=== Data under study ===

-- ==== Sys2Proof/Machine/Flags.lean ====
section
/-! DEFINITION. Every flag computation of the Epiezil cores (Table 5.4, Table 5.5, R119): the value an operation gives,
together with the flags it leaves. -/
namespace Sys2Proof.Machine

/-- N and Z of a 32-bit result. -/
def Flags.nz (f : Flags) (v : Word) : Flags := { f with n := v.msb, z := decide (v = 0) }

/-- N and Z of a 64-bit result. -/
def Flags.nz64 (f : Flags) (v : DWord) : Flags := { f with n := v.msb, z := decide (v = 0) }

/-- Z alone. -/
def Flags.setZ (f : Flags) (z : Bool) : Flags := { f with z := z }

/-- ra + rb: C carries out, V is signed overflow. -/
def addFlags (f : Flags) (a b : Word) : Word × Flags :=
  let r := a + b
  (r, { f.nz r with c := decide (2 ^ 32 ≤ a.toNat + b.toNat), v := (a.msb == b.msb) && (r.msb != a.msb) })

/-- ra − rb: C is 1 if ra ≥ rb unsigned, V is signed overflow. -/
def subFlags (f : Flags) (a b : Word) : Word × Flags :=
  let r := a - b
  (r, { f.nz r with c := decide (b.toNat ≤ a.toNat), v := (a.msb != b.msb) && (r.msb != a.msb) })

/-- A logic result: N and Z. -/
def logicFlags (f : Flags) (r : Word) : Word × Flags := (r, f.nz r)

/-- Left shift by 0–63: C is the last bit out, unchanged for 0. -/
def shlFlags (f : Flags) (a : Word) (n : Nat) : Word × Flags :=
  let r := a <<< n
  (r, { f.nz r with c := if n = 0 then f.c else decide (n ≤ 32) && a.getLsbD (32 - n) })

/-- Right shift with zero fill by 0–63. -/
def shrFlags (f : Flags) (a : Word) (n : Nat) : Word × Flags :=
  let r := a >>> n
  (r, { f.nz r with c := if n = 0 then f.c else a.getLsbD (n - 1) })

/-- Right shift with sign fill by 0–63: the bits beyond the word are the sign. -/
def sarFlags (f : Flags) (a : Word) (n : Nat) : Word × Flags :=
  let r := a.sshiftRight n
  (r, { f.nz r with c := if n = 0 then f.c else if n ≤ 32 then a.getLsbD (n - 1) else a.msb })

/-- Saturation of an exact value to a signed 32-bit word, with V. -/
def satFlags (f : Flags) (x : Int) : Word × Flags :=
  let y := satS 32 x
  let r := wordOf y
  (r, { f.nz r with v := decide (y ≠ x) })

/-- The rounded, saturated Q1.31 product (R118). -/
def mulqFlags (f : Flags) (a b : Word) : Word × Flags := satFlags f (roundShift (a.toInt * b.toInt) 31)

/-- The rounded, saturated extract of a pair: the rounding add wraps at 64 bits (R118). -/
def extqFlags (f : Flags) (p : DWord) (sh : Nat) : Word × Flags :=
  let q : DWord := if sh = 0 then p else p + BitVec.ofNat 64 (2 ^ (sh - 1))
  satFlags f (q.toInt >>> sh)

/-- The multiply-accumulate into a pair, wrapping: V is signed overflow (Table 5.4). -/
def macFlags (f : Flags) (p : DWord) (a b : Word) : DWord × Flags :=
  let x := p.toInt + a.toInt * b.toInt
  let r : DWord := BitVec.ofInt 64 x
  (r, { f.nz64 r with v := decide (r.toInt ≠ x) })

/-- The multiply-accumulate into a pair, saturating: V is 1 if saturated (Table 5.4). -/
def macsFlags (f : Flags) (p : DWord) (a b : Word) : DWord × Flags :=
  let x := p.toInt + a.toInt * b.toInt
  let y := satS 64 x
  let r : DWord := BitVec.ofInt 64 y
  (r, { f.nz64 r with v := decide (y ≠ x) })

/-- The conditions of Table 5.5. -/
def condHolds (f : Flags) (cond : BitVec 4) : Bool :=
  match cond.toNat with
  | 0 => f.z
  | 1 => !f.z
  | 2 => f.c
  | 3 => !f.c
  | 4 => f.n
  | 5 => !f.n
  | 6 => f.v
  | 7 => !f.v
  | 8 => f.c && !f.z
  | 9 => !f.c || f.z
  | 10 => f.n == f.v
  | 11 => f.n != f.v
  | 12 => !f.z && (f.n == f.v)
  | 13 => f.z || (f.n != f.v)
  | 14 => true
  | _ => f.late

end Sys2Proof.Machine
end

===

Scan the records above, count the lines with "saturated" in them, and give only the number.

Task answer
3